I'm running through a huge dset, populating a hash of unique values. At the end of the huge datastep I spit the hash contents out to a second dataset.

The huge dataset is huge enough to cause out of memory errors--specifically:

> ERROR: Hash object added nnnnnn items when memory failure occurred.
> FATAL: Insufficient memory to execute DATA step program. Aborted
> during the EXECUTION phase.

So I want to periodically write the hash contents out to a dset & then flush the hash & keep going. In order to do this I need to come up with unique names for the hash output dataset. Here's a tiny version of my code that illustrates the problem:

data huge ;
  do i = 1 to 50 ;
    recnum = ceil(i / 15) ;
    output ;
  end ;
run ;
* Write the hash out every 20 records. ;
%let chunk_size = 20 ;
data huge ;
  set huge end = alldone ;
  if _n_ = 1 then do ;
    declare hash myhash() ;
    myhash.definekey('i') ;
    myhash.definedata('i', 'y') ;
    myhash.definedone() ;
    call missing (y) ;
  end ;

  y = i * 3 ;

  myhash.ref() ;

  if mod(_n_, &chunk_size) = 0 then do ;
    call symput("chunk_num", put(_n_/&chunk_size, z2.0)) ;
    myhash.output("dataset: part&chunk_num") ;
  end ;

  if alldone then do ;
    myhash.output("dataset: part_final") ;
  end ;
run ;

The call symput() is working & the var gets created (I can symget() it out & put it in a dset variable, frx.) but I can't seem to use it in that hash output statement. The error I get is:

WARNING: Apparent symbolic reference CHUNK_NUM not resolved.

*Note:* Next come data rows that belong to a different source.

-- ==== Sys2Proof/Machine/TrayOps.lean ====
section
/-! DEFINITION. Shared operations of Trays, the logbook and the Pantry (chapter 18). -/
namespace Sys2Proof.Machine

/-- Change the Trays, the logbook or the Pantry of half `h`. -/
def State.modTray (s : State) (h : Half) (f : TraySt → TraySt) : State :=
  s.modHalf h (fun x => { x with tray := f x.tray })
def State.modLog (s : State) (h : Half) (f : LogSt → LogSt) : State :=
  s.modHalf h (fun x => { x with log := f x.log })
def State.modPantry (s : State) (h : Half) (f : PantrySt → PantrySt) : State :=
  s.modHalf h (fun x => { x with pantry := f x.pantry })

/-! ### Pantry streams (R547-R550) -/

/-- Change stream `st`. -/
def State.modStream (s : State) (h : Half) (st : Nat) (f : StreamSt → StreamSt) : State :=
  s.modPantry h (fun p => { p with streams := Map.set (fun _ => {}) p.streams st (f (Map.get (fun _ => {}) p.streams st)) })
/-- Stream `st`. -/
def State.stream (s : State) (h : Half) (st : Nat) : StreamSt := Map.get (fun _ => {}) (s.half h).pantry.streams st
/-- Whether stream `st` runs: STATE RUNNING or TRIGGERED. -/
def State.streaming (s : State) (h : Half) (st : Nat) : Bool :=
  decide (s.fd (Tray.strStatus h st) 1 0 = 1) || decide (s.fd (Tray.strStatus h st) 1 0 = 2)
/-- The running stream that takes source `src` (1 Tray 8, 2 Tally), if there is one. -/
def State.streamOf (s : State) (h : Half) (src : Nat) : Option Nat :=
  (List.range 4).find? (fun st => s.streaming h st && decide (s.fd (Tray.strCfg h st) 1 0 = src))
/-- Source bytes of one chunk (R548). -/
def chunkCap : Nat := 1044480

/-- A chunk is lost: STR_LOST, source 737 and CHUNK_LOST (R550). -/
def State.chunkLost (s : State) (h : Half) (st q m : Nat) : State :=
  ((s.sat (Tray.strLost h st)).raise h 737).report h 0x1403 0x1C st [q % 2 ^ 32, m]

/-- A stream stops: its source is released and STREAM_STOPPED written (R549). -/
def State.streamEnd (s : State) (h : Half) (st cause : Nat) : State :=
  let q := s.rd64 (Tray.strSeqLo h st)
  let s := if s.fd (Tray.strCfg h st) 1 0 = 1 then s.sb (Tray.trayStatus h 8) 3 false else s
  let s := (s.fw (Tray.strStatus h st) 1 0 3).fw (Tray.strStatus h st) 4 2 cause
  let s := s.modStream h st (fun x => { x with chunk := [], postLeft := none, stopping := false, pktLeft := 0, padLeft := 0 })
  (s.raise h 738).report h 0x1404 0x1C st [cause, q % 2 ^ 32]

/-- The chunk header of R548 with its CRC-32 over header and data. DEDUCED: note 45. -/
def chunkBytes (st : Nat) (h : Half) (q run t first image : Nat) (data : List Byte) : List Byte :=
  let head := leBytes 4 0x43505947 ++ [BitVec.ofNat 8 st, BitVec.ofNat 8 h.num] ++ leBytes 2 1 ++ leBytes 8 q
    ++ leBytes 8 run ++ leBytes 8 t ++ leBytes 4 data.length ++ leBytes 4 first ++ leBytes 8 image
    ++ List.replicate 4044 0
  head ++ leBytes 4 (crc32 (head ++ data)).toNat ++ data

/-- The open chunk of a stream is written (R547-R549): to the member of its stripe, or lost at once on a FAILED one. -/
def State.chunkClose (s : State) (h : Half) (st : Nat) : State :=
  let x := s.stream h st
  if x.chunk = [] then s
  else
    let q := s.rd64 (Tray.strSeqLo h st)
    let len := s.rn (Tray.strLen h st)
    let i := s.rn (Tray.strStart h st) + q % (if len < 2 then 2 else len)
    let m := i % (let k := s.fd (Tray.pantryLayout h) 4 0; if k = 0 then 1 else k)
    let b := chunkBytes st h q x.run x.chunkT x.firstPkt (s.rd64 (Mod.imgActiveIdLo h)) x.chunk
    let s := s.wr64 (Tray.strSeqLo h st) (q + 1)
    let s := s.modStream h st (fun y => { y with chunk := [], firstPkt := 4294967295, postLeft := y.postLeft.map (· - 1) })
    let s := if s.fd (Tray.mbrStatus h m) 1 0 = 2 then
        s.modPantry h (fun p => { p with writing := p.writing ++ [⟨st, q, m, i * 2 ^ 20, b, false⟩] })
      else s.chunkLost h st q m
    if x.stopping then s.streamEnd h st 1
    else if x.postLeft = some 1 then s.streamEnd h st 3
    else if s.bt (Tray.strCfg h st) 2 && decide (q + 1 ≥ len) then s.streamEnd h st 2
    else s

/-- Bytes enter a stream's open chunk; a full chunk is written (R548). -/
def State.chunkAdd (s : State) (h : Half) (st : Nat) (bs : List Byte) (head : Bool) : State :=
  if s.streaming h st = false then s
  else
    let now := s.now h
    let s := s.modStream h st (fun x => { x with
      chunkT := if x.chunk = [] then now else x.chunkT
      firstPkt := if head && decide (x.firstPkt = 4294967295) then x.chunk.length else x.firstPkt
      chunk := x.chunk ++ bs })
    if chunkCap ≤ (s.stream h st).chunk.length then s.chunkClose h st else s
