-- ==== Sys2Proof/Machine/PlaceOps.lean ====
section
/-! DEFINITION. Shared operations of placement: what fits an engine, the placer, moves, lost and displaced copies
(R168-R190). Slots are numbered as R36 says; the records are those of R191. -/
namespace Sys2Proof.Machine

/-! ### What fits an engine (R168) -/

/-- R168 for a set on engine `e`; `strict`: with the prepare test. -/
def fits (e : Nat) (l : List Inst) (strict : Bool) : Bool :=
  decide (l.length ≤ 8) && loadOk l && l.all (fun i => i.pwr == pwrEngine e) && (!strict || prepareAll l)

/-! ### The placer (R173, R174) -/

/-- Whether an engine is in service (R185) and not stopped (ENG_CTRL.STOP). -/
def State.engUsable (s : State) (h : Half) (e : Nat) : Bool :=
  !s.mapBit (Mod.plcOos h 0) e && !s.bt (Eng.engStatus h e) 0
/-- Whether PLC_SLABS allows the slab of engine `e`; it does not apply to power-management loops (R172). -/
def State.slabAllowed (s : State) (h : Half) (rec : Word) (pwr : Bool) (e : Nat) : Bool :=
  let m := if h = .a then bits rec 3 0 else bits rec 11 8
  pwr || decide (m = 0) || m.testBit (e / 128)
/-- The lowest-numbered EMPTY slot of an engine. -/
def State.freeSlot (s : State) (h : Half) (e : Nat) : Option Nat :=
  ((List.range 8).find? (fun i => decide (s.slotState h (8 * e + i) = 0))).map (fun i => 8 * e + i)
/-- The best engine of a list: lowest load after the addition, then lowest number. -/
def bestEng : List (Nat × Nat) → Option (Nat × Nat)
  | [] => none
  | x :: l => match bestEng l with
    | none => some x
    | some y => if x.2 < y.2 ∨ (x.2 = y.2 ∧ x.1 ≤ y.1) then some x else some y
/-- The engine that R173 chooses for an instance, with the load after the addition; `skip` is an engine left out. -/
def State.chooseEng (s : State) (h : Half) (i : Inst) (slabs : Word) (skip : Nat) (strict : Bool) : Option (Nat × Nat) :=
  bestEng ((List.range 512).filterMap (fun e =>
    if e ≠ skip ∧ pwrEngine e = i.pwr ∧ s.engUsable h e ∧ s.mapBit (Mod.plcExcluded h 0) e = false
        ∧ s.slabAllowed h slabs i.pwr e ∧ (s.freeSlot h e).isSome then
      let l := s.engInsts h e
      if fits e (l ++ [i]) strict then some (e, loadSum l + i.load) else none
    else none))
/-- R173, and R174 where only the prepare test stands against every candidate: the slot. -/
def State.choosePlace (s : State) (h : Half) (i : Inst) (slabs : Word) : Option Nat :=
  match s.chooseEng h i slabs 512 true with
  | some x => s.freeSlot h x.1
  | none => match s.chooseEng h i slabs 512 false with
    | some x => s.freeSlot h x.1
    | none => none

/-- EXCLUDED of an engine, in both its registers. DEDUCED: note 144. -/
def State.setExcluded (s : State) (h : Half) (e : Nat) (b : Bool) : State :=
  (s.setMapBit (Mod.plcExcluded h 0) e b).sb (Mod.plcEngLoad h e) 30 b

/-! ### Copying a slot from the other half or from a region (R94, R186, R412) -/

/-- The same from the other half's live views alone (R186, R412); the slot's own state, suppression and demand stay its
own (R106). -/
def State.copyPartner (s : State) (g : Half) (src : Nat) (h : Half) (dst : Nat) : State :=
  let st := s.rg (Slot.status h dst)
  let s := s.copyLive (slotBase g src) (slotBase h dst) 0x100
  let s := (s.copyLive (coefBase g src) (coefBase h dst) 0x1000).copyLive (tableBase g src) (tableBase h dst) 0x4000
  let s := (s.reloadShadow (slotBase h dst) 0x100).reloadShadow (coefBase h dst) 0x1000
  (((s.fw (Slot.status h dst) 1 0 (bits st 1 0)).sb (Slot.status h dst) 4 (bit st 4)).sb (Slot.status h dst) 9 (bit st 9)).carriedShow h dst
/-- The bytes of an address range `n` long go back to their reset values, live and shadow. -/
def State.clearRange (s : State) (a n : Nat) : State :=
  let p := fun k => decide (a ≤ k) && decide (k < a + n)
  { s with live := Map.clearIf p s.live, shadow := Map.clearIf p s.shadow }
/-- The words of a LOOP region go into a slot: live values, and shadows reloaded from them (R94, R112). -/
def State.regionToSlot (s : State) (h : Half) (q loop : Nat) (c : RegCopy) : State :=
  let s := (List.range 36).foldl (fun t i =>
    (t.wr (slotBase h q + 4 * i) (c.descWord loop (4 * i))).wrSh (slotBase h q + 4 * i) (c.descWord loop (4 * i))) s
  let s := (s.clearRange (coefBase h q) 0x1000).clearRange (tableBase h q) 0x4000
  c.words.foldl (fun t e =>
    if 0x10000 ≤ e.1 ∧ e.1 < 0x11000 then
      (t.wr (coefBase h q + (e.1 - 0x10000)) e.2).wrSh (coefBase h q + (e.1 - 0x10000)) e.2
    else if 0x20000 ≤ e.1 ∧ e.1 < 0x24000 then t.wr (tableBase h q + (e.1 - 0x20000)) e.2
    else t) s

/-! ### The loop map, moves and commands (R38, R39, R181) -/

/-- A copy of a loop stands in slot `q`: SLOT and ROLE, and one more placement in GEN (R38). -/
def State.mapPlace (s : State) (h : Half) (loop q role : Nat) : State :=
  let a := loopMapAt h loop
  ((s.fw a 12 0 (q + 4096 * h.num)).fw a 17 16 role).fw a 31 24 (s.fd a 31 24 + 1)
/-- PLC_CMD_STATUS.BUSY clears with a result (R190). -/
def State.plcEnd (s : State) (h : Half) (result : Nat) : State :=
  ((((s.modPlace h (fun p => { p with cmd := none })).sb (Mod.plcCmdStatus h) 0 false).fw (Mod.plcCmdStatus h) 3 1 result).fw
    (Mod.plcCmdStatus h) 15 8 0).raise h 14
/-- The command that runs, after a move of `loop` from slot `src` has ended (0) or been abandoned (5). -/
def State.plcAfter (s : State) (h : Half) (loop src result : Nat) : State :=
  match (s.half h).place.cmd with
  | some (1, l) => if l = loop then s.plcEnd h result else s
  | some (2, e) =>
    if src / 8 ≠ e then s
    else
      let left := ((List.range 8).filter (fun i => s.slotState h (8 * e + i) = 1 || s.slotState h (8 * e + i) = 2)).length
      let s := s.fw (Mod.plcCmdStatus h) 15 8 left
      if (s.half h).place.moves.any (fun m => decide (m.src / 8 = e)) then s
      else s.plcEnd h (if left = 0 then 0 else if result = 0 then 1 else result)
  | _ => s
/-- A move starts: its target is reserved (R181 step 1). -/
def State.moveStart (s : State) (h : Half) (loop src dst cause : Nat) : State :=
  let s := (s.setSlotState h dst 3).modPlace h (fun p => { p with moves := p.moves ++ [⟨loop, src, dst, cause, false, 0⟩] })
  s.recompute h (dst / 8)
/-- A move is abandoned by `event` (R181, R183): the target is EMPTY again and the source carries on. Events: 0 no
boundary within 16, 1 CMT_HOLD or PIN, 2 source engine fault, 3 target engine fault, 4 region removed.
DEDUCED: note 143. -/
def State.moveAbandon (s : State) (h : Half) (m : Move) (event : Nat) : State :=
  let s := s.modPlace h (fun p => { p with moves := p.moves.filter (· != m) })
  let s := if s.slotState h m.dst = 3 then s.emptySlot h m.dst else s
  let s := ((s.recompute h (m.dst / 8)).satF (Mod.plcMoveCnt h) 31 24 1).report h 0x0602 2 m.loop [m.cause, event]
  s.plcAfter h m.loop m.src 5
/-- The number of a loop's slot as records and the loop map name it. -/
def slotNum (h : Half) (q : Nat) : Nat := q + 4096 * h.num
/-- A move has reached its boundary: loop map, counts, record and source MIGRATION_DONE (R181 step 4). -/
def State.moveDone (s : State) (h : Half) (loop src dst cause role : Nat) : State :=
  let now := s.now h
  let s := (s.mapPlace h loop dst role).modPlace h (fun p => { p with
    lastMove := Map.set (fun _ => 0) p.lastMove loop (now + 1) })
  let s := s.fw (Mod.plcMoveCnt h) 23 0 (s.fd (Mod.plcMoveCnt h) 23 0 + 1)
  (s.raiseEng h (dst / 8) 4).report h 0x0601 2 loop [cause, slotNum h src, slotNum h dst]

How can I use my &chunk_num macro var to name my interim hash output dataset?

2
Try using SYMGET?Reeza
The SYMGET call would need to be inside the quoted dset name, & wouldn't resolve.Roy Pardee

2 Answers

1
votes

The answer is--it was a mistake to use macro for this. I can just use a normal dataset variable, like so:

%let chunk_size = 20 ;
data huge ;
  set huge end = alldone ;
  if _n_ = 1 then do ;
    declare hash myhash() ;
    myhash.definekey('i') ;
    myhash.definedata('i', 'y') ;
    myhash.definedone() ;
    call missing (y) ;
  end ;

  y = i * 3 ;

  myhash.ref() ;

  if mod(_n_, &chunk_size) = 0 then do ;
    hash_dset_name = cats("chunk_num", put(_n_/&chunk_size, z2.0)) ;
    myhash.output(dataset: hash_dset_name) ;
    myhash.clear() ;
  end ;

  if alldone then do ;
    myhash.output(dataset: "part_final") ;
  end ;
  drop hash_dset_name ;
run ;
1
votes

You do not need to hard code the dataset name in the OUTPUT method call. You can use a variable or even an expression.

if mod(_n_, &chunk_size) = 0 then do ;
  myhash.output(dataset: cats('part',put(_n_/&chunk_size,z2.))) ;
end ;